(Exercise goal): Beginning with the line that holds "-- ==== Sys2Proof/Config.lean" in the data below, give again every line through the one that holds "How many turns", exactly as written.

---- Extracted data

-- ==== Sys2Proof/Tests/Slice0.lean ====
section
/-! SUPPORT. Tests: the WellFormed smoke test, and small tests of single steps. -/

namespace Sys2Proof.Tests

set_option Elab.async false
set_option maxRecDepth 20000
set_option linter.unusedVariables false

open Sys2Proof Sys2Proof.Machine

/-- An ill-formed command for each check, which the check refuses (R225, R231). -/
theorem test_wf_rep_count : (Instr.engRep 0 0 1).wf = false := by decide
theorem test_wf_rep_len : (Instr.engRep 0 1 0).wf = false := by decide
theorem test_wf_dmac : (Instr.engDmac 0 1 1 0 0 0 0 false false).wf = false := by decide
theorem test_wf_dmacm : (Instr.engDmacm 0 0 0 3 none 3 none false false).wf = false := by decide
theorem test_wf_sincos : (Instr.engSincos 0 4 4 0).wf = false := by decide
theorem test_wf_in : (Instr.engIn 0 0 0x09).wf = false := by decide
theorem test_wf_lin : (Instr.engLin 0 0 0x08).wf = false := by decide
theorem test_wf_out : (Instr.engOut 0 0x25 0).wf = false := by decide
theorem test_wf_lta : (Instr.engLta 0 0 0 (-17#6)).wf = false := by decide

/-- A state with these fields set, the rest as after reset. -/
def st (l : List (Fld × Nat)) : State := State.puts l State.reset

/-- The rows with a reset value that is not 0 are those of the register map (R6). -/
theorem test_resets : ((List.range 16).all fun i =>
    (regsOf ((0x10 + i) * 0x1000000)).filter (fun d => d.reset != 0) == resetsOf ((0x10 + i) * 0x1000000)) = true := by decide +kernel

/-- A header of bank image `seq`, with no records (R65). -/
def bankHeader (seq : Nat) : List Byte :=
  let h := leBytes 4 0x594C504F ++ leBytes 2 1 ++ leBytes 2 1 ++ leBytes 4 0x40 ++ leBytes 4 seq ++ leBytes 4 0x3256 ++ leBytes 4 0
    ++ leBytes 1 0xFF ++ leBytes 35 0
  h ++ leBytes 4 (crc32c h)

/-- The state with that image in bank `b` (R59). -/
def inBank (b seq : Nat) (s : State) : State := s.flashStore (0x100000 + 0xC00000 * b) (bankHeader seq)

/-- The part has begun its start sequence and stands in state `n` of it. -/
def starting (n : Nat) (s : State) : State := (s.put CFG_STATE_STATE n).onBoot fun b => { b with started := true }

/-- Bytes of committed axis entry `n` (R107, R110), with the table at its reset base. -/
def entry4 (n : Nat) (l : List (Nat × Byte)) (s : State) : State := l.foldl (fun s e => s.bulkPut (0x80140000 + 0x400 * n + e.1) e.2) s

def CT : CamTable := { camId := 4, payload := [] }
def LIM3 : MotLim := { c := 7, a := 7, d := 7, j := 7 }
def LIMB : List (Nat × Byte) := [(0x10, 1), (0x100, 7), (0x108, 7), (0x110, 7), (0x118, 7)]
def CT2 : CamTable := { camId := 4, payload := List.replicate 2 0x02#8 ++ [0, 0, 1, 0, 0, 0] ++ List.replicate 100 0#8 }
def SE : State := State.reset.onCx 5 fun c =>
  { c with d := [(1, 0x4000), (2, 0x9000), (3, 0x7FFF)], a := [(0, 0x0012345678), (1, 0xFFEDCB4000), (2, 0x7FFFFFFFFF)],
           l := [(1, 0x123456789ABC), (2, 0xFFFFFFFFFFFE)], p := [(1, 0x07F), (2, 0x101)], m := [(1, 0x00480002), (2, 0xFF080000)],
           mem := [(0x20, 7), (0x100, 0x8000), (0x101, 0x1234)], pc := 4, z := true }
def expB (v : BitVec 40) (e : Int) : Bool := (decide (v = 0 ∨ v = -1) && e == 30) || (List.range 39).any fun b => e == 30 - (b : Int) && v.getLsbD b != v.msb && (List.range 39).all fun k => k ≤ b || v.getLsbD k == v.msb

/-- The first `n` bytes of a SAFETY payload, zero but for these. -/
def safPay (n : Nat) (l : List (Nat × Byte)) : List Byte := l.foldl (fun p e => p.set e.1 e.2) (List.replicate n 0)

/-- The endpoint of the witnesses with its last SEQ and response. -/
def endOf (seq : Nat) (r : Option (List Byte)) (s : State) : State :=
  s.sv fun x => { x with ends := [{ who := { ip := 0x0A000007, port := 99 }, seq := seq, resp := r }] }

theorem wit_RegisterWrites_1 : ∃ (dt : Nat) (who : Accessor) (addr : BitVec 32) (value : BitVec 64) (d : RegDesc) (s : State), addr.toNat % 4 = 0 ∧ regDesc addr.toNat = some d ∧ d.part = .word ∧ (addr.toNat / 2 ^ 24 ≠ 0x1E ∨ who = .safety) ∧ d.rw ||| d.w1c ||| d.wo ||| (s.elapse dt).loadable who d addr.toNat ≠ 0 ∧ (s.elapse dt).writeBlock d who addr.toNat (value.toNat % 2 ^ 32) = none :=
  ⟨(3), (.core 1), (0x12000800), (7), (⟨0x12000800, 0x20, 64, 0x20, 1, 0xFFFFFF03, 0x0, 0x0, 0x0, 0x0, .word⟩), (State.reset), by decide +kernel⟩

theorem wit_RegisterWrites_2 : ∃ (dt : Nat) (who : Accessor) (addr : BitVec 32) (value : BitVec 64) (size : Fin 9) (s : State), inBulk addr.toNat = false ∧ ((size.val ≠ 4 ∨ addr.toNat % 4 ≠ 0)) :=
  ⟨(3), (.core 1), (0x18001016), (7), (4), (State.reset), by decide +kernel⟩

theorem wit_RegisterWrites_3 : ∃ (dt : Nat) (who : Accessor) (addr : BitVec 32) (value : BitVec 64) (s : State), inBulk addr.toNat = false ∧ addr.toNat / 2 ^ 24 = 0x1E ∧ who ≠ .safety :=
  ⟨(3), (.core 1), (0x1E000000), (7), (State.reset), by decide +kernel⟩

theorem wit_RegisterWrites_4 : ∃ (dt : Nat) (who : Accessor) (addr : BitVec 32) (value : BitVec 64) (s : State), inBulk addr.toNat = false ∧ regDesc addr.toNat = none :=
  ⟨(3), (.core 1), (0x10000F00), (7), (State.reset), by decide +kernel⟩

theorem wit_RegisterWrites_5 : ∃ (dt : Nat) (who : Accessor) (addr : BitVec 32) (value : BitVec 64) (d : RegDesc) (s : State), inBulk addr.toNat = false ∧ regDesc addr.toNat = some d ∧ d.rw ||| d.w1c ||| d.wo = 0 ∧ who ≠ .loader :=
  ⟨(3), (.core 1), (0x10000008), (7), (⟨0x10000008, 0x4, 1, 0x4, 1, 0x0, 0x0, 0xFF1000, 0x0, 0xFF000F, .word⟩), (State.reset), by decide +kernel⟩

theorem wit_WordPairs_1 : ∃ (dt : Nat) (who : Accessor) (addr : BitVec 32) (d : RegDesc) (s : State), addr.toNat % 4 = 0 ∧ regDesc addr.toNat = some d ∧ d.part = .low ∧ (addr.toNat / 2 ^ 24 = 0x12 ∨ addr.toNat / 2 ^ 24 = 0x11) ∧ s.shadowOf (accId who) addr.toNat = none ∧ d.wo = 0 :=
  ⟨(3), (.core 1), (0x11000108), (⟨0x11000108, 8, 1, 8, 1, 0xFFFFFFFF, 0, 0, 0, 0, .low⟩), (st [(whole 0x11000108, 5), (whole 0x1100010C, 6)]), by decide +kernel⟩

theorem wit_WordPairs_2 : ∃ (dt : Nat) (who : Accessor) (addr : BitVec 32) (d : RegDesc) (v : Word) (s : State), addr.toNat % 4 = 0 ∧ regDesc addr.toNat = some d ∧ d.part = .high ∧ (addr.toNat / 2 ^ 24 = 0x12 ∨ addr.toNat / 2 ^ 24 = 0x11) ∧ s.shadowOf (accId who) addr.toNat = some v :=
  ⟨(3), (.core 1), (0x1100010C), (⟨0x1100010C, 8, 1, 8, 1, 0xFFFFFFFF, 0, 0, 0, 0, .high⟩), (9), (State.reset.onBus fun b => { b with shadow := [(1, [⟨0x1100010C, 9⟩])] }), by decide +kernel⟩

--------
---- Extracted data

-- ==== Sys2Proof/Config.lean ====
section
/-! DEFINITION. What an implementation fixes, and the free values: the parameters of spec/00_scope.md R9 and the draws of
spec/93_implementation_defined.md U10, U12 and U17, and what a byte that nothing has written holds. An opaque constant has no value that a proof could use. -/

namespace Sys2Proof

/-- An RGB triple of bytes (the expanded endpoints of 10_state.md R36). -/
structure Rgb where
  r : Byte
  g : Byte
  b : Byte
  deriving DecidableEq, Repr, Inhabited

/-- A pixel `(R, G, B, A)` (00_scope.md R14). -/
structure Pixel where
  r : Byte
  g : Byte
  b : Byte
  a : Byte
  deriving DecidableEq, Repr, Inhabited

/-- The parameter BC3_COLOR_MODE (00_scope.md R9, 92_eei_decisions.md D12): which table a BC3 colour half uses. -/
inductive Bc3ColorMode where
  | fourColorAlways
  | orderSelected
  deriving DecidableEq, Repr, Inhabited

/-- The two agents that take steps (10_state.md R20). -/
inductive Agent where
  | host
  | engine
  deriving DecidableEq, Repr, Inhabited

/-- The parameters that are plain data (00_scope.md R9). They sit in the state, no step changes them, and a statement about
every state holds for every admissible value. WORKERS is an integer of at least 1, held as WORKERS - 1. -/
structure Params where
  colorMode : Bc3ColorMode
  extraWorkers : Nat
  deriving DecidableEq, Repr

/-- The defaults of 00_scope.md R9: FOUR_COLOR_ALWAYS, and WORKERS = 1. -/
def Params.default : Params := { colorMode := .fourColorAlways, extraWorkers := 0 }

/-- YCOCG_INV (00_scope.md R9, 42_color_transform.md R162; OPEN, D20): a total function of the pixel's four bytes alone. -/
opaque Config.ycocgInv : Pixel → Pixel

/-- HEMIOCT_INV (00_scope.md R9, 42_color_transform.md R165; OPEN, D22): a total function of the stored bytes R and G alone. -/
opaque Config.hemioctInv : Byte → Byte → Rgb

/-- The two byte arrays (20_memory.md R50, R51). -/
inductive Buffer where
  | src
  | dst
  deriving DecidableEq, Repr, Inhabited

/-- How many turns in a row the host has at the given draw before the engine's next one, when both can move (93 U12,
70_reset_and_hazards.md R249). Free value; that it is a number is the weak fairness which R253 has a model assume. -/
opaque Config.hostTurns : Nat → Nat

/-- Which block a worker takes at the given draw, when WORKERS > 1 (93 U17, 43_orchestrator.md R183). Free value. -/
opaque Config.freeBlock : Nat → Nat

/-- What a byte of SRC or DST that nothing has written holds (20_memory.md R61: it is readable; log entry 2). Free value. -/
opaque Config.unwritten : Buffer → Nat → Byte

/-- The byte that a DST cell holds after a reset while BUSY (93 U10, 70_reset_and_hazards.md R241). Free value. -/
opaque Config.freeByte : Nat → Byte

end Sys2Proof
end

--------

(Answer to this exercise):
-- ==== Sys2Proof/Config.lean ====
section
/-! DEFINITION. What an implementation fixes, and the free values: the parameters of spec/00_scope.md R9 and the draws of
spec/93_implementation_defined.md U10, U12 and U17, and what a byte that nothing has written holds. An opaque constant has no value that a proof could use. -/

namespace Sys2Proof

/-- An RGB triple of bytes (the expanded endpoints of 10_state.md R36). -/
structure Rgb where
  r : Byte
  g : Byte
  b : Byte
  deriving DecidableEq, Repr, Inhabited

/-- A pixel `(R, G, B, A)` (00_scope.md R14). -/
structure Pixel where
  r : Byte
  g : Byte
  b : Byte
  a : Byte
  deriving DecidableEq, Repr, Inhabited

/-- The parameter BC3_COLOR_MODE (00_scope.md R9, 92_eei_decisions.md D12): which table a BC3 colour half uses. -/
inductive Bc3ColorMode where
  | fourColorAlways
  | orderSelected
  deriving DecidableEq, Repr, Inhabited

/-- The two agents that take steps (10_state.md R20). -/
inductive Agent where
  | host
  | engine
  deriving DecidableEq, Repr, Inhabited

/-- The parameters that are plain data (00_scope.md R9). They sit in the state, no step changes them, and a statement about
every state holds for every admissible value. WORKERS is an integer of at least 1, held as WORKERS - 1. -/
structure Params where
  colorMode : Bc3ColorMode
  extraWorkers : Nat
  deriving DecidableEq, Repr

/-- The defaults of 00_scope.md R9: FOUR_COLOR_ALWAYS, and WORKERS = 1. -/
def Params.default : Params := { colorMode := .fourColorAlways, extraWorkers := 0 }

/-- YCOCG_INV (00_scope.md R9, 42_color_transform.md R162; OPEN, D20): a total function of the pixel's four bytes alone. -/
opaque Config.ycocgInv : Pixel → Pixel

/-- HEMIOCT_INV (00_scope.md R9, 42_color_transform.md R165; OPEN, D22): a total function of the stored bytes R and G alone. -/
opaque Config.hemioctInv : Byte → Byte → Rgb

/-- The two byte arrays (20_memory.md R50, R51). -/
inductive Buffer where
  | src
  | dst
  deriving DecidableEq, Repr, Inhabited

/-- How many turns in a row the host has at the given draw before the engine's next one, when both can move (93 U12,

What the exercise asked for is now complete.